[WHAT THE TASK REQUIRES]
Reproduce, from the lines below, exactly the stretch that begins at the line containing "if s.on p CAN.MODE_AUTO_REC" and ends at the line containing "if h.stopping then s.canGo i 0 else s", both included.

(Stored records)
-- ==== Sys2Proof/Machine/Can.lean ====
section
/-! DEFINITION. The CAN FD controllers (R411 to R424). -/

namespace Sys2Proof.Machine
open Sys2Proof

/-- Change the hidden state of controller `i`. -/
def State.canSet (s : State) (i : Fin 4) (f : CanH → CanH) : State := { s with canH := vset s.canH i (f (vget s.canH i)) }

/-- The number of data bytes of a data length code. -/
def dlcBytes (dlc : Nat) : Nat :=
  if dlc ≤ 8 then dlc
  else match dlc with
    | 9 => 12
    | 10 => 16
    | 11 => 20
    | 12 => 24
    | 13 => 32
    | 14 => 48
    | _ => 64

/-- Word `w` of the data, with the bytes past the length 0. -/
def canWord (f : CanFrame) (w : Nat) : W32 :=
  let n := if f.fdf then dlcBytes f.dlc else min f.dlc 8
  let v := (f.data.getD w 0).toNat
  BitVec.ofNat 32 (if 4 * w + 4 ≤ n then v else if n ≤ 4 * w then 0 else v % 2 ^ (8 * (n - 4 * w)))

/-- The ID word of a frame (R424). -/
def canIdWord (f : CanFrame) : W32 := BitVec.ofNat 32 (b2n f.ide * 2 ^ 31 + f.id % 2 ^ 29)

/-- The CTL word of a frame (R424). -/
def canCtlWord (f : CanFrame) : W32 :=
  BitVec.ofNat 32 (b2n f.fdf * 2 ^ 31 + b2n f.brs * 2 ^ 30 + b2n f.esi * 2 ^ 29 + f.dlc * 2 ^ 16)

/-- Show a frame and its stamp in the read window at offset `base` (R420, R424); an empty queue shows 0. -/
def State.canWindow (s : State) (i : Fin 4) (base : Nat) (e : Option (CanFrame × Nat)) : State :=
  let p := CAN.pg i
  let put (s : State) (off : Nat) (v : W32) := s.setWord p ⟨base + off, 31, 0, 0⟩ v
  match e with
  | some (f, t) =>
    let s := (put (put s 0 (canIdWord f)) 4 (canCtlWord f)).put64 p ⟨base + 8, 31, 0, 0⟩ t
    (List.range 16).foldl (fun s w => put s (0x10 + 4 * w) (canWord f w)) s
  | none => (List.range 20).foldl (fun s w => put s (4 * w) 0) s

/-- Bring the queue counts and the read windows in line with the queues (R420). -/
def State.canShow (s : State) (i : Fin 4) : State :=
  let h := vget s.canH i
  let p := CAN.pg i
  let s := ((s.put p CAN.FSTAT_TX h.fifo.length).put p CAN.FSTAT_RX h.rx.length).put p CAN.FSTAT_HP h.hp.length
  ((s.flag p CAN.FSTAT_TXU_BUSY h.txu.isSome).canWindow i 0x100 h.rx.head?).canWindow i 0x180 h.hp.head?

/-- Controller `i` takes a new state. -/
def State.canGo (s : State) (i : Fin 4) (st : Nat) : State :=
  let old := s.get (CAN.pg i) CAN.STAT_STATE
  (s.put (CAN.pg i) CAN.STAT_STATE st).evtIf (old != st) (CAN.pg i) CAN.EVT_STATE

/-- The state that the counters demand (R415). -/
def State.canCheck (s : State) (i : Fin 4) : State :=
  let p := CAN.pg i
  let st := s.get p CAN.STAT_STATE
  let tec := s.get p CAN.ECNT_TEC
  let high := decide (127 < tec ∨ 127 < s.get p CAN.ECNT_REC)
  if (st = 1 ∨ st = 2) ∧ 255 < tec then
    let s := ((s.canSet i fun h => { h with sending := none }).canGo i 3).raise 0xE02 1 0
    if s.on p CAN.MODE_AUTO_REC then s.canGo i 4 else s
  else if st = 1 ∧ high then (s.canGo i 2).raise 0xE01 1 0
  else if st = 2 ∧ ¬ high then s.canGo i 1
  else s

/-- The frame under transmission ends: a pending STOP, TXU_ABORT or FLUSH takes effect (R415, R418). -/
def State.canEnd (s : State) (i : Fin 4) : State :=
  let h := vget s.canH i
  let s := (s.canSet i fun h => h.settle s.now).canShow i
  if h.stopping then s.canGo i 0 else s

/-- Add to the error counters: TEC has 9 bits and REC saturates at 255. -/
def State.canCount (s : State) (i : Fin 4) (tec rec : Nat) : State :=
  let p := CAN.pg i
  (s.put p CAN.ECNT_TEC (min 511 (s.get p CAN.ECNT_TEC + tec))).put p CAN.ECNT_REC (min 255 (s.get p CAN.ECNT_REC + rec))

/-! ### Commands (R412, R415, R418, R424) -/

/-- The commands of `CAN_CMD`. -/
def State.canCmd (s : State) (i : Fin 4) (op : Nat) : State :=
  let p := CAN.pg i
  let st := s.get p CAN.STAT_STATE
  let h := vget s.canH i
  let run (ok : Bool) (f : State → State) := s.command p CAN.CMD_LAST_STS ok f
  match op with
  | 1 => run (st == 0 && s.dstate.running && s.get TBU.pg TBU.STAT_SRC != 0) fun s =>
      s.canSet i fun h => { h with starting := true }
  | 2 => run true fun s =>
      if h.sending.isSome then s.canSet i fun h => { h with stopping := true }
      else (s.canSet i fun h => { h with starting := false }).canGo i 0
  | 3 => run (st == 3) fun s => s.canGo i 4
  | 4 => run true fun s =>
      (if h.sending = some .txu then s.canSet i fun h => { h with txuDrop := true }
       else s.canSet i fun h => { h with txu := none }).canShow i
  | 5 => run true fun s =>
      (if h.sending = some .head then s.canSet i fun h => { h with headDrop := true, fifo := h.fifo.take 1 }
       else s.canSet i fun h => { h with fifo := [] }).canShow i
  | 6 => run true fun s => s.setWord p CAN.CNT 0
  | _ => s.status p CAN.CMD_LAST_STS .unknown

/-- CAN_START: out of INIT. -/
def execCanStart (dt : Nat) (_req : Req) (i : Fin 4) (s : State) : Host.Outcome State Fault Refusal :=
  .next ((s.advance dt).blockCmd (CAN.pg i) CAN.CMD_LAST_STS fun s => s.canCmd i 1)

/-- CAN_STOP: back to INIT, after a frame in transmission; in INIT it takes back a START that still waits for its idle bits
(DEDUCED: R424 names no state for STOP, log 95). -/
def execCanStop (dt : Nat) (_req : Req) (i : Fin 4) (s : State) : Host.Outcome State Fault Refusal :=
  .next ((s.advance dt).blockCmd (CAN.pg i) CAN.CMD_LAST_STS fun s => s.canCmd i 2)

/-- CAN_RECOVER: BUS_OFF to RECOVERING. -/
def execCanRecover (dt : Nat) (_req : Req) (i : Fin 4) (s : State) : Host.Outcome State Fault Refusal :=
  .next ((s.advance dt).blockCmd (CAN.pg i) CAN.CMD_LAST_STS fun s => s.canCmd i 3)

/-- CAN_TXU_ABORT: empties the urgent buffer. -/
def execCanTxuAbort (dt : Nat) (_req : Req) (i : Fin 4) (s : State) : Host.Outcome State Fault Refusal :=
  .next ((s.advance dt).blockCmd (CAN.pg i) CAN.CMD_LAST_STS fun s => s.canCmd i 4)

/-- CAN_FLUSH: empties the transmit FIFO. -/
def execCanFlush (dt : Nat) (_req : Req) (i : Fin 4) (s : State) : Host.Outcome State Fault Refusal :=
  .next ((s.advance dt).blockCmd (CAN.pg i) CAN.CMD_LAST_STS fun s => s.canCmd i 5)

/-- CAN_CLR_CNT: the counts to 0. -/
def execCanClrCnt (dt : Nat) (_req : Req) (i : Fin 4) (s : State) : Host.Outcome State Fault Refusal :=
  .next ((s.advance dt).blockCmd (CAN.pg i) CAN.CMD_LAST_STS fun s => s.canCmd i 6)

/-! ### Pushes and pops (R416, R420) -/

/-- The requesters that build frames (R416). -/
def canWriter (req : Nat) : Bool := req == 0 || req == 1 || req == 2 || req == 11

/-- The key of word offset `off` of the staging window of requester `req`. -/
def canWinKey (i : Fin 4) (off req : Nat) : Nat := (pageBase (CAN.pg i) + off) * 16 + req

/-- A word of a staging window. -/
def State.canWinRd (s : State) (i : Fin 4) (off req : Nat) : W32 := mapGet (fun _ => 0) s.canWin (canWinKey i off req)

/-- A write to a word of the staging window (R416). -/
def State.canWinWr (s : State) (i : Fin 4) (off req : Nat) (v : W32) : State :=
  if canWriter req then { s with canWin := mapSet (fun _ => 0) s.canWin (canWinKey i off req) v } else s.refuse (CAN.pg i)

/-- The frame in a staging window. -/
def State.canStaged (s : State) (i : Fin 4) (req : Nat) : CanFrame :=
  let id := (s.canWinRd i 0x80 req).toNat
  let ctl := (s.canWinRd i 0x84 req).toNat
  { ide := bit id 31, id := bits id 28 0, fdf := bit ctl 31, brs := bit ctl 30, esi := bit ctl 29, rtr := false
    dlc := ⟨bits ctl 19 16, by unfold bits; omega⟩
    data := (List.range 16).map fun w => s.canWinRd i (0x88 + 4 * w) req }

/-- A write to `CAN_TXPUSH` (R416). -/
def State.canPush (s : State) (i : Fin 4) (req push : Nat) : State :=
  let p := CAN.pg i
  let h := vget s.canH i
  let f := s.canStaged i req
  let bad := (push == 1 && decide (16 ≤ h.fifo.length)) || (push == 2 && h.txu.isSome) ||
    (!f.fdf && decide (8 < f.dlc.1)) || s.on p CAN.MODE_LISTEN
  if ¬ canWriter req then s.refuse p
  else if push ≠ 1 ∧ push ≠ 2 then s
  else if bad then (s.incSat p CAN.CNT_TXFULL).refuse p
  else if push = 1 then
    (s.canSet i fun h => { h with
      fifo := h.fifo ++ [f], headAt := if h.fifo = [] then s.now else h.headAt
      headRaised := if h.fifo = [] then false else h.headRaised }).canShow i
  else (s.canSet i fun h => { h with txu := some f }).canShow i

/-- CAN_PUSH_FIFO: PUSH 1. -/
def execCanPushFifo (dt : Nat) (req : Req) (i : Fin 4) (s : State) : Host.Outcome State Fault Refusal :=
  .next ((s.advance dt).canPush i req 1)

/-- CAN_PUSH_TXU: PUSH 2. -/
def execCanPushTxu (dt : Nat) (req : Req) (i : Fin 4) (s : State) : Host.Outcome State Fault Refusal :=
  .next ((s.advance dt).canPush i req 2)

/-- A write of 1 to `CAN_RXPOP` (R420). -/
def State.canRxPop (s : State) (i : Fin 4) : State :=
  if (vget s.canH i).rx = [] then s.refuse (CAN.pg i) else (s.canSet i fun h => { h with rx := h.rx.tail }).canShow i

/-- A write of 1 to `CAN_HPPOP` (R420). -/
def State.canHpPop (s : State) (i : Fin 4) : State :=
  if (vget s.canH i).hp = [] then s.refuse (CAN.pg i) else (s.canSet i fun h => { h with hp := h.hp.tail }).canShow i

/-- CAN_RXPOP: the oldest frame of the receive FIFO is removed. -/
def execCanRxpop (dt : Nat) (_req : Req) (i : Fin 4) (s : State) : Host.Outcome State Fault Refusal :=
  .next ((s.advance dt).canRxPop i)

/-- CAN_HPPOP: the oldest frame of the high-priority buffer is removed. -/
def execCanHppop (dt : Nat) (_req : Req) (i : Fin 4) (s : State) : Host.Outcome State Fault Refusal :=
  .next ((s.advance dt).canHpPop i)

/-! ### The bus (R417 to R422) -/

/-- Whether the controller takes part in traffic: ACTIVE or PASSIVE. -/
def State.canLive (s : State) (i : Fin 4) : Bool :=
  s.get (CAN.pg i) CAN.STAT_STATE == 1 || s.get (CAN.pg i) CAN.STAT_STATE == 2

/-- CAN_START_OF_FRAME: the stamp and the filter set are taken, and TXU or else the FIFO head is offered. -/
def execCanStartOfFrame (dt : Nat) (i : Fin 4) (s : State) : Host.Outcome State Fault Refusal :=
  let s := s.advance dt
  if s.canLive i then
    let h := vget s.canH i
    let offer : Option CanSrc :=
      if s.on (CAN.pg i) CAN.MODE_LISTEN then none
      else if h.txu.isSome then some .txu
      else if h.fifo ≠ [] then some .head
      else none
    .next (s.canSet i fun h => { h with
      sofAt := s.now, sending := offer
      filt := (List.range 64).map fun k => s.rd (pageBase (CAN.pg i) + 0x200 + 4 * k) })
  else .next s

/-- Where the filters send a frame (R419): 0 reject, 1 receive FIFO, 2 high-priority buffer. -/
def canTarget (filt : List W32) (dflt : Nat) (f : CanFrame) : Nat :=
  let hit (k : Nat) : Bool :=
    let id := (filt.getD (2 * k) 0).toNat
    let m := (filt.getD (2 * k + 1) 0).toNat
    bit id 31 && bit m 31 == f.ide && ((bits id 28 0 ^^^ f.id % 2 ^ 29) &&& bits m 28 0) == 0
  match (List.range 32).find? hit with
  | some k => bits (filt.getD (2 * k) 0).toNat 30 29
  | none => dflt

/-- A frame with its stamp passes the filters into its queue (R419, R420). -/
def State.canDeliver (s : State) (i : Fin 4) (f : CanFrame) : State :=
  let p := CAN.pg i
  let h := vget s.canH i
  match canTarget h.filt (s.get p CAN.MODE_DEFAULT) f with
  | 1 =>
    if 32 ≤ h.rx.length then ((s.incSat p CAN.CNT_RXOVR).evt p CAN.EVT_OVR).raise 0xE03 0 0
    else ((s.canSet i fun h => { h with rx := h.rx ++ [(f, h.sofAt)] }).canShow i).evt p CAN.EVT_RX
  | 2 =>
    if 4 ≤ h.hp.length then
      (((s.canSet i fun h => { h with hp := h.hp.tail ++ [(f, h.sofAt)] }).canShow i).incSat p CAN.CNT_HPOVR).evt p
        CAN.EVT_HP |>.evt p CAN.EVT_OVR |>.raise 0xE04 1 0
    else ((s.canSet i fun h => { h with hp := h.hp ++ [(f, h.sofAt)] }).canShow i).evt p CAN.EVT_HP
  | _ => s

/-- CAN_TX_DONE: the offered frame completes with its start-of-frame stamp; `tdc` is the delay that R414 measures. An FD
frame does not complete while `MODE.FD` is 0 (DEDUCED from R424: it is a form error, log 95). -/
def execCanTxDone (dt : Nat) (i : Fin 4) (tdc : Fin 128) (s : State) : Host.Outcome State Fault Refusal :=
  let s := s.advance dt
  let p := CAN.pg i
  let h := vget s.canH i
  let frame := match h.sending with
    | some .txu => h.txu
    | some .head => h.fifo.head?
    | none => none
  match s.canLive i, frame.filter fun f => !f.fdf || s.on p CAN.MODE_FD with
  | true, some f =>
    let isTxu := h.sending == some .txu
    let s := (s.put64 p CAN.TXSTAMP_LO h.sofAt).evt p CAN.EVT_TXDONE
    let s := s.evtIf isTxu p CAN.EVT_TXU_DONE
    let s := if s.on p CAN.TDC_EN && f.fdf then s.put p CAN.TDC_TDCV tdc else s
    let s := s.put p CAN.ECNT_TEC (s.get p CAN.ECNT_TEC - 1)
    let s := if isTxu then s.canSet i fun h => { h with txu := none, txuDrop := false }
      else s.canSet i fun h => { h with
        fifo := h.fifo.tail, headDrop := false, headAt := s.now, headRaised := false }
    let s := if s.on p CAN.MODE_LOOP then s.canDeliver i { f with esi := s.get p CAN.STAT_STATE == 2 } else s
    .next ((s.canCheck i).canEnd i)
  | _, _ => .next s

/-- A frame is received without error: REC falls by 1, or from above 127 to some value of 119 to 127 (ISO 11898-1). -/
def State.canGood (s : State) (i : Fin 4) : State :=
  let p := CAN.pg i
  let r := s.get p CAN.ECNT_REC
  if s.on p CAN.MODE_LISTEN then s
  else if 127 < r then
    let (n, s) := s.freshNat
    s.put p CAN.ECNT_REC (119 + n % 9)
  else s.put p CAN.ECNT_REC (r - 1)

/-- CAN_RX_FRAME: a received frame is filtered, stamped and queued; a remote frame is discarded and counted (R411), and an
FD frame is a form error while `MODE.FD` is 0. -/
def execCanRxFrame (dt : Nat) (i : Fin 4) (f : CanFrame) (s : State) : Host.Outcome State Fault Refusal :=
  let s := s.advance dt
  let p := CAN.pg i
  if s.canLive i then
    if f.fdf && !s.on p CAN.MODE_FD then
      let s := if s.on p CAN.MODE_LISTEN then s else s.canCount i 0 1
      .next ((s.canCheck i).canEnd i)
    else
      let s := s.canGood i
      let s := if f.rtr then s.incSat p CAN.CNT_RTR else s.canDeliver i f
      .next ((s.canCheck i).canEnd i)
  else .next s

/-- CAN_ERROR: TEC and REC follow ISO 11898-1, and the controller's state follows them. -/
def execCanError (dt : Nat) (i : Fin 4) (e : CanErr) (s : State) : Host.Outcome State Fault Refusal :=
  let s := s.advance dt
  if s.canLive i then
    let s :=
      if s.on (CAN.pg i) CAN.MODE_LISTEN then s
      else match e with
        | .tx => s.canCount i 8 0
        | .txExempt => s
        | .rx => s.canCount i 0 1
        | .rxFlag => s.canCount i 0 8
    .next ((s.canCheck i).canEnd i)
  else .next s

/-- CAN_IDLE_DETECT: 11 consecutive recessive bits after START enter ACTIVE. -/
def execCanIdleDetect (dt : Nat) (i : Fin 4) (s : State) : Host.Outcome State Fault Refusal :=
  let s := s.advance dt
  if s.get (CAN.pg i) CAN.STAT_STATE = 0 ∧ (vget s.canH i).starting then
    .next (((s.canSet i fun h => { h with starting := false }).canGo i 1).canCheck i)
  else .next s

/-- CAN_RECOVERY_DONE: RECOVERING ends in ACTIVE with both counters at 0. -/
def execCanRecoveryDone (dt : Nat) (i : Fin 4) (s : State) : Host.Outcome State Fault Refusal :=
  let s := s.advance dt
  let p := CAN.pg i
  if s.get p CAN.STAT_STATE = 4 then .next (((s.put p CAN.ECNT_TEC 0).put p CAN.ECNT_REC 0).canGo i 1) else .next s

/-- HEAD_AGE: the FIFO head has waited HEAD_AGE ticks. -/
def execHeadAge (dt : Nat) (i : Fin 4) (s : State) : Host.Outcome State Fault Refusal :=
  let s := s.advance dt
  let p := CAN.pg i
  let h := vget s.canH i
  if h.fifo ≠ [] ∧ ¬ h.headRaised ∧ h.headAt + s.get p CAN.TXCFG_HEAD_AGE ≤ s.now then
    .next (((s.canSet i fun h => { h with headRaised := true }).evt p CAN.EVT_HEAD_AGE).raise 0xE05 0 0)
  else .next s

end Sys2Proof.Machine
end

[RESPONSE FOR THIS EXERCISE]
    if s.on p CAN.MODE_AUTO_REC then s.canGo i 4 else s
  else if st = 1 ∧ high then (s.canGo i 2).raise 0xE01 1 0
  else if st = 2 ∧ ¬ high then s.canGo i 1
  else s

/-- The frame under transmission ends: a pending STOP, TXU_ABORT or FLUSH takes effect (R415, R418). -/
def State.canEnd (s : State) (i : Fin 4) : State :=
  let h := vget s.canH i
  let s := (s.canSet i fun h => h.settle s.now).canShow i
  if h.stopping then s.canGo i 0 else s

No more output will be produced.